Deborah Castellano Lubov:
They are considered as pacifist because they have this way of reasoning that if a person (intuits) a violence, at that point they can no longer be considered Christians.
Thanks. I understand. Because you put your finger right in the wound, eh? I think that… today at lunch a pastor said that maybe the first human right is the right to hope and I liked that. And this has to do a bit with this and we spoke about the crisis of human rights today. I think that I have to begin from this to arrive to your question. The crisis of human rights is clearly seen. They speak a bit about human rights but so many groups or some countries take a distance, and “yes, human rights,” but there isn’t the strength, the enthusiasm, the conviction. I don’t say 70 years ago but 20 years ago. And this is grave because we have to see the causes, but what are the causes for which we have arrived to this that today human rights are relative. Also the right to peace is relative. It is a crisis of human rights. This I think that we must think it through to the end, or with certainty.

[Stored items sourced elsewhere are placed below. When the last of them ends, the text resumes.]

/-- TaskLives: entries for a successor and for another stage, with room and without; a task that ends, and one in a superstep;
boot code; a task with another ready, and one that may go to another hall. -/
theorem witness_tasks : met (
    let entry := fun (s : State) => withDwords s 0x2000000 [0x500000001]
    let s := entry { pooled with launches := [(1029, { launch with words := goodRecord })] }
    let r := (launchAt s 1029).getD launch
    let full := onQueue s 0 1029 1 fun q => { q with count := 16 }
    let more := onSlot s 0 0 fun v => { v with held := List.replicate 16 ⟨1, []⟩ }
    let gang := { s with launches := [(1029, { launch with words := goodRecord.set 9 1, mode := 1, seq := 4 })] }
    let boot := onSlot { super with bootStep := 4 } 0 3 fun v => { v with pc := 0x100 }
    let ready := onCore s 0 fun q => { q with
      shadows := [⟨newTask 1029 r 0 [] Slot.reset, none, none, none, [], none, 0, []⟩], mappings := [] }
    let far := { s with launches := [(1029, { launch with words := (goodRecord.set 2 0x200000).set 24 0x1B0010 })] }
    let gone := fun (act : M Flow) (s : State) => match act s with
      | .ok .gone t => decide (t.cur = s.cur) && (coreAt t s.cur.1).chain.isNone
      | _ => false
    [(xOf (here s) 7).toNat % 4 != 0, (steps (readMask 0x20000) s).map Prod.fst == some 1, stageDeclared r 1, stageDeclared r 2 == false,
      (steps (readEntry 0x20000 1) s).map Prod.fst == some [5], stageSucc r (here s).stage == some 1, queueFull full 0 1029 r 1,
      !queueFull s 0 1029 r 1, (here more).held.length == 16, stageSucc r 1 != some 0,
      (steps (do reserve 0 1029 0; emit (.enqueue 1029 0 0 [1, 5])) s).isSome, (here free).launch == none, transferOf s 0 0 == none,
      released s .house, gangOf s (here s) == none, (gangOf gang (here gang)).map Prod.fst == some 1029, (here gang).arrivedIn == none,
      plain .tend gang, gone endTask s, gone (endLaunch 5) s, booting boot 0 3, gone (bootDone 5) boot, (here s).held.isEmpty,
      shadowReady ready 0 0 1029, !shadowReady s 0 0 1029, (freeFrame ready 1).isSome, !bound ready 0 0,
      migratable far (here far) && mayMigrate far 0 0 1, migratable s (here s) == false,
      gone (do
        retire .seq
        migrateTask 0 0 1
        return .gone) far]) = true := by decide +kernel

/-- SealedMemory: staged contents; names that are present, absent and 0; counts at each boundary; a root cell. -/
theorem witness_sealed : met (
    let s := onSlot zoned 0 0 fun v => { v with x := (v.x.set 8 0xFFFD000000000100).set 9 0x20001 }
    let e := fun (count : Nat) (perm : Bool) => ({ zoned with indexes := [(2, [⟨0x50, 0, 0, perm, false, 0, count, [7], 0⟩])] } : State)
    let count := fun (s : State) => (entryOf s 2 0x50).map SealedEntry.count
    [(steps (staging 8 9) s).map (fun e => (e.1.1, e.1.2.2)) == some (0xFFFD000000000100, 2), regionOfName zoned 1 0x50 == some 2,
      regionOfName zoned 1 0x51 == none, (presentName zoned 1 0x50).isSome, presentName zoned 1 0x51 == none,
      (xOf (here zoned) 11 ++ xOf (here zoned) 10).toNat == 0x50, (xOf (here zoned) 13 ++ xOf (here zoned) 12).toNat == 0x60,
      count (e 1 false) == some 1, count (e (2 ^ 32 - 2) false) == some (2 ^ 32 - 2), count (e (2 ^ 32 - 1) true) == some (2 ^ 32 - 1),
      entryOf zoned 2 0x51 == none, zoned.deferred.isEmpty, ({ zoned with deferred := [(2, 0x50)] } : State).deferred.head? == some (2, 0x50),
      (xOf (here zoned) 1).toNat % 4 != 0, (steps (copySegments (lineAddress zoned 2 0) [0x20000] 128) zoned).isSome,
      (do
        let (p, t) ← steps (cellPlace 0x20000) zoned
        let (_, u) ← steps (seeAt 0x20000 p 16) t
        steps (do
          emit (.rootSwap 1 none p 0 0x50 none)
          wxName 10 0
          acquire .house) u).isSome, recoverable zoned (here zoned) == none, released zoned .house,
      (steps (do wxName 10 0x50; acquire .house) zoned).isSome, plain (.sref 10) zoned]) = true := by decide +kernel

/-- SealedMemory: contents that are in the index, and whose 16 names are all taken. -/
theorem witness_names : met (
    let zeros : List Byte := List.replicate 128 0
    let hash := hashOf zoned 2 zeros
    let holds := fun (l : List SealedEntry) => onHall { zoned with indexes := [(2, l)] } (homeLarder hash) fun h => { h with
      tlb := [⟨1, 3, 0, 0x300, 0x27⟩] }
    let found := holds [⟨nameOf hash 0, 0, 0, false, false, 0, 1, [], 0⟩]
    let taken := holds ((List.range 16).map fun i => ⟨nameOf hash i, i, 1, false, false, 0, 1, [], i⟩)
    [(steps (lookupOrAllocate 1 2 zeros false) found).map (fun e => match e.1 with | .ok (_, false) => true | _ => false) == some true,
      (steps (lookupOrAllocate 1 2 zeros false) taken).map (fun e => match e.1 with | .error .indices => true | _ => false) == some true,
      (steps (wxName 4 (nameOf hash 0)) zoned).isSome]) = true := by decide +kernel

/-- TaskLives: a task that yields is saved, where another is ready and a frame is free. -/
theorem witness_yield : met (
    let s := onCore { pooled with launches := [(1029, { launch with words := goodRecord })] } 0 fun q => { q with
      shadows := [⟨newTask 1029 launch 0 [] Slot.reset, none, none, none, [], none, 0, []⟩] }
    [match (do
        retire .seq
        let _ ← saveSlot 0 0 none false
        return Flow.gone) s with
      | .ok .gone t => decide (t.cur = s.cur) && (coreAt t 0).chain.isNone
      | _ => false]) = true := by decide +kernel

/-! ### Traps, chains, translation, pairs and supersteps -/

/-- TrapsTaken: a user slot in and out of its handler, a supervisor in and out of it, a delivery, an activation. -/
theorem witness_traps : met (
    let d : Delivery := ⟨1, ⟨0x8000000000000010, 0x100, 5, 0, 0, 0⟩⟩
    let inside := onSlot super 0 3 fun v => { v with trap := { v.trap with cause := 0x8000000000000010 } }
    let waiting := onCore super 0 fun q => { q with deliveries := [d] }
    let serving := onSlot (onCore inside 0 fun q => { q with activation := some 1 }) 0 1 fun v => { v with wait := some .delivery }
    [modeOf 0 0 == .user, modeOf 0 3 == .supervisor, modeOf 65536 3 == .firmware, userClass 0x10, !userClass 0x04,
      inHandler (here handler), !inHandler (here bench), inHandler (here inside), !inHandler (here super),
      (coreAt super 0).deliveries.isEmpty, (coreAt waiting 0).deliveries.head? == some d, (here waiting).live,
      !(coreAt waiting 0).halted, (here waiting).wait == none, plain .eret inside, plain .eret handler, plain .eret bench,
      (coreAt inside 0).activation == none, (coreAt serving 0).activation == some 1, (slotAt serving 0 1).wait == some .delivery,
      calm serving, inside.cur.2 == 3, handler.cur.2 != 3]) = true := by decide +kernel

Then, Churches of peace. I think that all the Churches that have this spirit of peace must reunite and work together as we said in the speeches today, myself and the other people that spoke. And at lunch, unity for peace was spoken of. Peace is an exigency because there is risk of a war that we … some have said this: this third world war, if it is done, we know with which arms it will be done… but if there were a fourth, it would be done with sticks because humanity will be destroyed. The commitment for peace is serious, but when you think of the money that is spent on weapons… for this, the religions of peace… is the mandate of God. Peace, fraternity, human unity. All of the conflicts, don’t resolve them like Cain, resolve them with negotiations, with dialogue, with mediations… for example, we’re in a crisis of mediations. The mediation as a juridical figure (very rich) today is in pure crisis. Hope is in crisis, crisis of human rights, crisis of mediations, crisis of peace.
But then if you say that there are religions of peace, I ask myself, where are the religions of war? It’s tough to understand this. It’s tough. But, some groups, I would say in almost all of the small religious groups, I will say a bit simply fundamentalists, seek wars… Also we Catholics have some. They always seek destruction, no? And this is very important to have our eyes on it. I don’t know if I replied. Thanks.

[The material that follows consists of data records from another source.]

/-- A code table's record read from host memory (R281): its address, and its bytes where the read did not fail. -/
structure CodeRead where
  addr : Nat
  data : DmaFail ⊕ List Byte
  deriving DecidableEq, Repr

/-- What SPECULATE names (R320): base position, node count and address of its tree, and the nodes read there. -/
structure TreeRead where
  basePos : Nat
  nnodes  : Nat
  addr    : Nat
  nodes   : DmaFail ⊕ List Byte
  deriving DecidableEq, Repr

/-- A completion (Tables 17-5, 17-6); `detail` is bytes 24-31 as a little-endian number. -/
structure Cpl where
  tag    : Nat
  time   : Nat
  origin : Nat
  status : Status
  kind   : Nat
  slot   : Nat
  detail : Nat
  deriving DecidableEq, Repr

/-- A token output or dead-letter record (Table 17-7). -/
structure OutRec where
  tag    : Nat
  time   : Nat
  origin : Nat
  status : Status
  flags  : Nat
  slot   : Nat
  token  : Nat
  pos    : Nat
  deriving DecidableEq, Repr

/-! ### Links (chapter 18) -/

/-- What a RELAY packet carries (R400, R401): a register access and its answer, a descriptor with its command code, a
mailbox response of a function of the receiving front module, a completion or a token of ring set `part`. -/
inductive RelayBody where
  | access (off width : Nat) (value : Option Nat)
  | reply (off value : Nat)
  | command (x : Src) (cmd : Nat)
  | mboxReply (fn : Fin 9) (c : Cpl)
  | completion (part : Fin 8) (c : Cpl)
  | token (part : Fin 8) (r : OutRec)
  deriving DecidableEq, Repr

/-- What a link control flit carries (R427); IDENT, NAK and FENCE act in rows of their own. -/
inductive LinkCtl where
  | ident | nak | fence
  | credits (vc : Fin 4) (h : Bool) (n : Nat)
  | width (w : Nat)
  | sleepEntry
  | unknown
  deriving DecidableEq, Repr

/-- A flit as received (Table 18-2): its header, the numbers of its symbols in error, and what it carries where it is a link
control flit. -/
structure Flit where
  vc     : Fin 4
  stop   : Bool
  clsH   : Bool
  last   : Bool
  fkind  : Nat
  seq    : Nat
  ackSeq : Nat
  crVc   : Fin 4
  crH    : Bool
  crN    : Nat
  errs   : List Nat
  ctl    : LinkCtl
  deriving DecidableEq, Repr

/-- A packet header (Table 18-4), the port and buffer class it came on, and whether its CRC holds. -/
structure Packet where
  dmod   : Nat
  smod   : Nat
  port   : Fin 24
  vc     : Fin 4
  first  : Bool
  lastp  : Bool
  stored : Bool
  dtile  : Nat
  flow   : Nat
  pseq   : Nat
  dgran  : Nat
  moff   : Nat
  mlen   : Nat
  crcOk  : Bool
  data   : List Byte
  clsH   : Bool := false
  deriving DecidableEq, Repr

/-- Which message of a page copy a PAGE packet belongs to (R333, R334, R356; notes/assumptions/74.md): the pages, a request for a
set, an offer with CODE, LAYER and KVHEAD of each page, and the receiver's answers: it holds the code table, or it takes the
pages decoded. -/
inductive PageMsg where
  | data
  | ask
  | offer (pages : List (Nat × Nat × Nat))
  | go
  | raw
  deriving DecidableEq, Repr

/-- A request's tracker as a handoff carries it (R332): its place at the front module (R400), what it asked for, the
versions it binds, its tokens so far, its page sets, and the code table they are sealed with; `front` is the module whose
ring set it came through. -/
structure Tracker where
  front    : Fin 64
  tag      : Nat
  ring     : Fin 5
  ridx     : Nat
  lc       : Bool
  args     : SubmitArgs
  stops    : List Nat
  seed     : Nat
  key      : List Word
  version  : Nat
  adapter  : Option (Nat × Nat)
  tokens   : List Nat
  sets     : Nat
  kvSlot   : Nat
  kvGen    : Nat
  deriving DecidableEq, Repr

/-- Reasons of a QUENCH (R437). -/
inductive Quench where
  | cancelled | refused | abandoned | fenced
  deriving DecidableEq, Repr

/-- Cases of Table 18-6. -/
inductive ProtoCase where
  | credit | seqWindow | header | length | kindVc | stopHeld
  deriving DecidableEq, Repr

/-! ### Boot, images (chapter 20) -/

/-- A configuration record's body (Table 20-5). -/
inductive ConfBody where
  | envelope (env thr : Envelope)
  | host (minMode : Nat) (front : Bool)
  | group (id topo count : Nat) (master : Bool)
  | route (dst primary alt via : Nat)
  | region (n : Nat) (r : RegionDef)
  | partition (n : Fin 8) (dies nctx quota : Nat) (role : Role) (so poolPage poolMeta colBudget treeNodes : Nat)
  | vfBind (k : Fin 9) (part : Fin 8) (module : Nat) (remote : Bool)
  | roleTable (p : Fin 8) (targets : List (Nat × Nat))
  | field (off width value mask : Nat)
  | fenceMin (n : Nat)
  deriving DecidableEq, Repr

/-- A configuration record (R479). -/
structure ConfRec where
  mod  : Nat
  body : ConfBody
  deriving DecidableEq, Repr

/-! ### Security, management, power events -/

/-- The two SPDM transports (R500, R501). -/
inductive Transport where
  | doe | mctp
  deriving DecidableEq, Repr

/-- Sideband inputs, coded as Table 19-18 codes them. -/
inductive SideInput where
  | pwrEn | perst | throttle | gsync | modId | mgmt
  deriving DecidableEq, Repr

/-- A wake source (Table 19-18, WAKE). -/
inductive WakeSource where
  | sleepReg | mgmtCmd | doorbell (fn : Fin 9) | mbx (fn : Fin 9) | group (m : Fin 64) | scrub
  deriving DecidableEq, Repr

/-- Turns completed in one window by a unit's four sensing stages: the main-loop stages of the cells at group-row 0 or 31
and column 0 or 63 (R31). -/
structure Stages where
  c0x0   : Nat
  c0x63  : Nat
  c31x0  : Nat
  c31x63 : Nat
  deriving DecidableEq, Repr

/-- SPDM requests (R500). -/
inductive Spdm where
  | getVersion | getCapabilities | negotiate (algOk : Bool) | getDigests | getCertificate (slot : Nat)
  | challenge (slot nonce : Nat) | getMeasurements (index nonce : Nat) | other (code : Nat)
  deriving DecidableEq, Repr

They say that the population is asking for lunch, eh, dinner, that there is just enough time to arrive with a full stomach. It’s just to tell you… a word that I want to say clearly that today was an ecumenical day, really ecumenical! And at lunch we said a beautiful word, a beautiful thing, that I leave with you so that you think on it and reflect, you make a nice consideration of this. In the ecumenical movement we have to take from the dictionary a word: “proselytism.” Clear? You cannot have ecumenism with proselytism. You have to choose. Either you have an ecumenical spirit or you are a proselytizer.
Thanks! I would continue speaking because I like it… but now let’s make the Substitute [of the Secretariat of State] come because it is the last trip he’ll make with us, because now he’s going to change color, but not for embarrassment! We want to say goodbye to him. It’s a Sardinian cake to celebrate!
Cardinal-elect Angelo Becciu (Sardinian-born Substitute of the Holy See Secretariat of State):
Thanks! It is a double surprise of calling me and thanking me in front of you! And then there’s a Sardinian cake. Well, then, we’ll try it with pleasure! I truly thank the Holy Father for this occasion, but for everything, because he has allowed me this magnificent experience of traveling so much with him. At the beginning, he scared me saying, ‘No, I’ve made few trips.’ Do you remember? And then after one, he added another and then another and we said to ourselves, ‘good thing he said there would be few and they’ve been many.’ A magnificent experience of seeing the Holy Father spread the Word of God courageously. My service has been only this: to help him in this. Alright? Thanks to all of you and to those who have helped us! Thanks.
Buon appetito, have a good dinner and thanks so much! And pray for me, please. Thanks.